Murders plummeted more than 20% in 2025 from the year before

New data published by the Council on Criminal Justice (CCJ) found that the rate of reported homicides was 21% lower in 2025 than in 2024. An expert told Audacy this week that the drop indicates we’re returning to pre-pandemic crime levels.

“One thing that I see looking at the data is that this reduction in crime is in many ways sort of a return to normal,” Emily Owens, professor and chair of the Department of Criminology, Law, and Society at UC Irvine, told KCBS Radio in the Bay Area. “I think that during the pandemic, when the world turned upside down, we saw big spikes in homicide and in assault. There was also a lot of stress placed on police departments.”

When the COVID-19 pandemic was declared in 2020, it came with temporary (and in some cases, permanent) business closures as well as stay-at-home orders and other disease mitigation efforts. It also came with that crime spike that Owens mentioned.

“Assessing trends over a longer period, violent crime overall in 2025 was at or below levels in 2019, the year prior to the onset of the COVID-19 pandemic and racial justice protests of 2020,” said the CCJ. “There were 25% fewer homicides in the study cities in 2025 than in 2019.”

To study crime trends in the U.S., the CCJ examined yearly and monthly rates of 13 violent, property, and drug offenses reported to police in 40 large American cities. Data for homicides was reported from 35 of the cities. Overall, 922 fewer homicides were reported last year compared to 2024. Lethality, or the share of serious violent crime that is fatal, also declined 8% in a sample of 18 cities from 2024 to 2025.

“Cities with the highest pre-pandemic homicide levels experienced the largest drop in lethality from 2019 to 2025 (-36%),” the CCJ said.

Rates for other violent crimes dropped last year as well. There were 9% fewer reported aggravated assaults, 22% fewer gun assaults, 2% fewer domestic violence incidents and 23% fewer robberies, including and 43% fewer carjackings. These rates were also lower than they were back in 2019, before the pandemic. Aggravated assault was down 6%, gun assault was down 13%, sexual assault was down 4%, domestic violence was down 19%, robbery was down 36% and carjacking was down 29%.

“The story that the numbers that the CCJ have compiled is telling me is that whatever is driving this crime decline is happening almost everywhere,” Owens said of the reason behind the drop. “This appears to be a structural thing. Trying to credit any one particular thing that one particular city has been doing is going to be very hard to do in a credible way.”
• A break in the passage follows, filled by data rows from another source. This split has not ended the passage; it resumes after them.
/-! ### Partition control -/

/-- R345, R346, R348, R374, R231, R233: COMMIT of a staged descriptor that breaks no rule puts it in force, at once
or, where it carves more ways, in a cycle after the lines in them are written back and gone, whatever is staged by then,
but measured at once (R430); a CSM granule newly allotted reads 0 and no other byte of memory changes. One that breaks a rule is rejected with the
lowest, and any command while one runs, like COMMIT and KILL in the cycle of a context switch, with 10. R372, R375:
SAVE goes step by step: it starts where its image fits, halts its cores, completes its image, and writes it, the
first three at once with no resident wave; then, once no bias flip holds a line of it (R449), the image stands in memory, the
partition holds it and nothing of it is resident but stores of ended groups on their way, while other partitions' waves are as
they were. R374, R375: RESTORE waits for a flip that holds a line of the header (log 34); of an image that its partition can
take it brings its waves back, each with its registers and masks as they were, and its PC and flags too, but for one in a WAITA, which may issue
again where its location is mapped no more; its cores' L1s are left empty, and any other image is rejected with 12.
What an image of another A9 holds is open (log 37), as is when a carve's write-back ends (log 88). The model's choice: the L1s
of clusters newly owned are empty (log 72), and a partition that already holds an image keeps what that holds at a SAVE, which
is no part of these clauses (log 70). KILL ends the waves of every group of its partition, or discards what it
holds, and no wave of another partition changes. -/
def Obligations.PartitionCommands : Prop :=
  (∀ (s : State) (p : Nat) (d : Part) (img : W64), s.parts[p]? = some d → Memory.wf s.mem = true →
    let rejected (i : Instr) (r : Nat) : Prop := ∃ t, exec i s = .next t ∧ t = { s with parts := t.parts } ∧
      t.parts[p]? = some { d with rej := true, rsn := BitVec.ofNat 8 r } ∧ ∀ k, k ≠ p → t.parts[k]? = s.parts[k]?
    let applied (x : PDesc) (t : State) : Prop := (∃ d', t.parts[p]? = some d' ∧ d'.force = x ∧ d'.staged = d.staged ∧
        d'.run = .idle ∧ d'.lqs = d.lqs ∧ d'.tvec = d.tvec) ∧ t.waves = s.waves ∧ t.groups = s.groups ∧ t.jobs = s.jobs ∧
      ∀ pa, s.cxlOf pa = none → let g := (pa - 0x10000000000) / 2 ^ 20
        t.rdByte pa = if 0x10000000000 ≤ pa ∧ pa < 0x10010000000 ∧ x.csm.1 ≤ g ∧ g < x.csm.1 + x.csm.2 ∧
          ¬ (d.force.csm.1 ≤ g ∧ g < d.force.csm.1 + d.force.csm.2) then 0 else s.rdByte pa
    (d.run ≠ .idle → rejected (.commit p) 10 ∧ rejected (.save p img) 10 ∧ rejected (.migsave p img) 10 ∧
      rejected (.restore p img) 10 ∧ rejected (.kill p) 10) ∧
    (s.switchDue p = true → rejected (.commit p) 10 ∧ rejected (.kill p) 10) ∧
    (d.run = .idle → s.switchDue p = false → (∀ r rs, s.commitBad p = r :: rs → rejected (.commit p) r) ∧
      (s.commitBad p = [] → s.carveWith p d.staged ≤ s.carveWith p d.force →
        ∃ t, exec (.commit p) s = .next t ∧ applied d.staged t ∧ t.dirty = s.dirty ∧ t.slc = s.slc ∧
          (∀ d', t.parts[p]? = some d' → d'.pmr = d.measured d.staged) ∧
          ∀ l ∈ t.l1, ∀ c, d.staged.clu.getLsbD c = true → d.force.clu.getLsbD c = false → l.core / 4 ≠ c) ∧
      (s.commitBad p = [] → s.carveWith p d.force < s.carveWith p d.staged →
        ∃ t, exec (.commit p) s = .next t ∧
          t.parts[p]? = some { d with run := .carve d.staged none, pmr := d.measured d.staged } ∧
          t = { s with parts := t.parts })) ∧
    (∀ x, d.run = .carve x none → ∃ t, exec (.carvedWayWritebackEnd p) s = .next t ∧ (∀ l ∈ t.slc, l.way < 24 - s.carved) ∧
      t.parts[p]? = some { d with run := .carve x (some s.cycle) } ∧ t.mem = s.mem ∧ t.waves = s.waves) ∧
    (∀ x c, d.run = .carve x (some c) → (s.cycle ≤ c → exec (.carvedWayWritebackEnd p) s = .next s) ∧
      (c < s.cycle → ∃ t, exec (.carvedWayWritebackEnd p) s = .next t ∧ applied x t ∧ t.slc = s.slc))) ∧
  (∀ (s : State) (p : Nat) (d : Part) (img : W64), s.parts[p]? = some d →
    let starts (i : Instr) (mig : Bool) : Prop := d.run = .idle → imgBase img + imgBound d mig ≤ s.dramEnd →
      ∃ t d' n, exec i s = .next t ∧ t.parts[p]? = some d' ∧ n ≤ imgBound d mig ∧
        ((∃ w ∈ s.waves, w.grp.part = p) → d' = { d with run := .save (imgBase img) mig 1 n, imgc := false, imgw := false, imgpg := 0 }) ∧
        ((∀ w ∈ s.waves, w.grp.part ≠ p) → d' = { d with
          run := .save (imgBase img) mig 3 n, imgc := true, imgw := false, imgpg := 0, thalt := s.timebase, timgc := s.timebase }) ∧
        t = { s with parts := t.parts, fresh := s.fresh + 1 }
    starts (.save p img) false ∧ starts (.migsave p img) true ∧
    (∀ a mig n, d.run = .save a mig 1 n → (s.halted p = false → exec (.coresHalted p) s = .next s) ∧
      (s.halted p = true → ∃ t, exec (.coresHalted p) s = .next t ∧ t = { s with parts := t.parts } ∧
        t.parts[p]? = some { d with run := .save a mig 2 n, thalt := s.timebase })) ∧
    (∀ a mig n, d.run = .save a mig 2 n → (∀ x ∈ s.accs, x.grp.part = p → x.savable = true) →
      ∃ t, exec (.imageComplete p) s = .next t ∧ t = { s with parts := t.parts } ∧
        t.parts[p]? = some { d with run := .save a mig 3 n, imgc := true, timgc := s.timebase }) ∧
    (∀ a mig n, d.run = .save a mig 3 n → s.flipHolds a n = true → exec (.imageWritten p) s = .next s) ∧
    (∀ a mig n, d.run = .save a mig 3 n → s.flipHolds a n = false → s.snoop = [] → d.held = none →
      ∃ t d' x, exec (.imageWritten p) s = .next t ∧ t.parts[p]? = some d' ∧ d'.run = .idle ∧ d'.imgw = true ∧
        d'.held = some a ∧ d'.imgpg = BitVec.ofNat 32 ((n + 4095) / 4096) ∧ x ∈ t.images ∧ x.pa = a ∧ x.part = p ∧
        x.waves.length = (s.waves.filter fun w => w.grp.part = p).length ∧
        (a + x.bytes.length ≤ s.dramEnd → (∀ pa, a ≤ pa → pa < a + x.bytes.length → s.cxlOf pa = none) →
          t.rdBytes a x.bytes.length = x.bytes) ∧
        (∀ w, w ∈ t.waves ↔ w ∈ s.waves ∧ w.grp.part ≠ p) ∧ (∀ g, g ∈ t.groups ↔ g ∈ s.groups ∧ g.id.part ≠ p) ∧
        (∀ l, l ∈ t.launches ↔ l ∈ s.launches ∧ l.part ≠ p) ∧ (∀ x, x ∈ t.accs ↔ x ∈ s.accs ∧ (x.grp.part ≠ p ∨ x.op.writes = true ∧ x.savable = false)) ∧
        (∀ l ∈ t.l1, l.core ∉ s.coresOf p))) ∧
  (∀ (s : State) (p : Nat) (d : Part) (img : W64), s.parts[p]? = some d → d.run = .idle →
    (s.flipHolds (imgBase img) imgHdr = true → ∃ t, exec (.restore p img) s = .next t ∧ t = { s with parts := t.parts } ∧
      t.parts[p]? = some { d with run := .restore img }) ∧
    (s.snoop = [] → s.flip = none → s.restorable p (imgBase img) = false → ∃ t, exec (.restore p img) s = .next t ∧ t = { s with parts := t.parts } ∧
      t.parts[p]? = some { d with rej := true, rsn := 12 }) ∧
    (∀ x : Image, s.snoop = [] → s.flip = none → s.restorable p (imgBase img) = true → s.imageOf p (imgBase img) = x →
      (∀ a ∈ s.accs, a.redo = false) →
      (∀ a ∈ x.accs, a.redo = false) →
      ∃ (t : State) (ws : List Wave), exec (.restore p img) s = .next t ∧ t.waves = s.waves ++ ws ∧
        ws.length = x.waves.length ∧
        (∀ (k : Nat) (y : Wave), x.waves[k]? = some y → ∃ z : Wave, ws[k]? = some z ∧ z.grp = { y.grp with part := p } ∧
          z.v = y.v ∧ z.s = y.s ∧ z.p = y.p ∧ z.h = y.h ∧ z.exec = y.exec ∧ z.tr = y.tr ∧
          z.present = y.present ∧ z.prio = y.prio ∧ z.life = y.life ∧
          ((∀ o va pa v dl sf n, y.wait ≠ .addr o va pa v dl sf n) → z.pc = y.pc ∧ z.flags = y.flags)) ∧
        (∀ l ∈ t.l1, l.core ∉ s.coresOf p) ∧
        (∀ d', t.parts[p]? = some d' → d'.held = none ∧ d'.force = d.force)) ∧
    (d.held.isSome → s.switchDue p = false → ∃ t, exec (.kill p) s = .next t ∧ t.waves = s.waves ∧ ∀ d', t.parts[p]? = some d' → d'.held = none) ∧
    (d.held = none → s.switchDue p = false → ∃ t, exec (.kill p) s = .next t ∧
      (∀ k x, t.wave? k = some x → x.grp.part = p → (s.group? x.grp).isSome → x.life = .exited) ∧
      (∀ k x, s.wave? k = some x → x.grp.part ≠ p → t.wave? k = some x) ∧ t.mem = s.mem))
However, Owens noted that the numbers do continue a trend of falling crime dating back to the 1990s that seems to have been briefly interrupted by the pandemic. According to the CCJ, the overall declines in crime, particularly the decline in homicides, are a promising sign for the future and are “likely the result of a complex tangle of broad social and technological changes and direct policy interventions.”

Going forward, Owens said that law enforcement agencies are still facing some of the challenges that put pressure on them during the pandemic. Staffing concerns are a main concern.

“I think that this is... something we’re slowly starting to figure out how to get back to normal,” she said.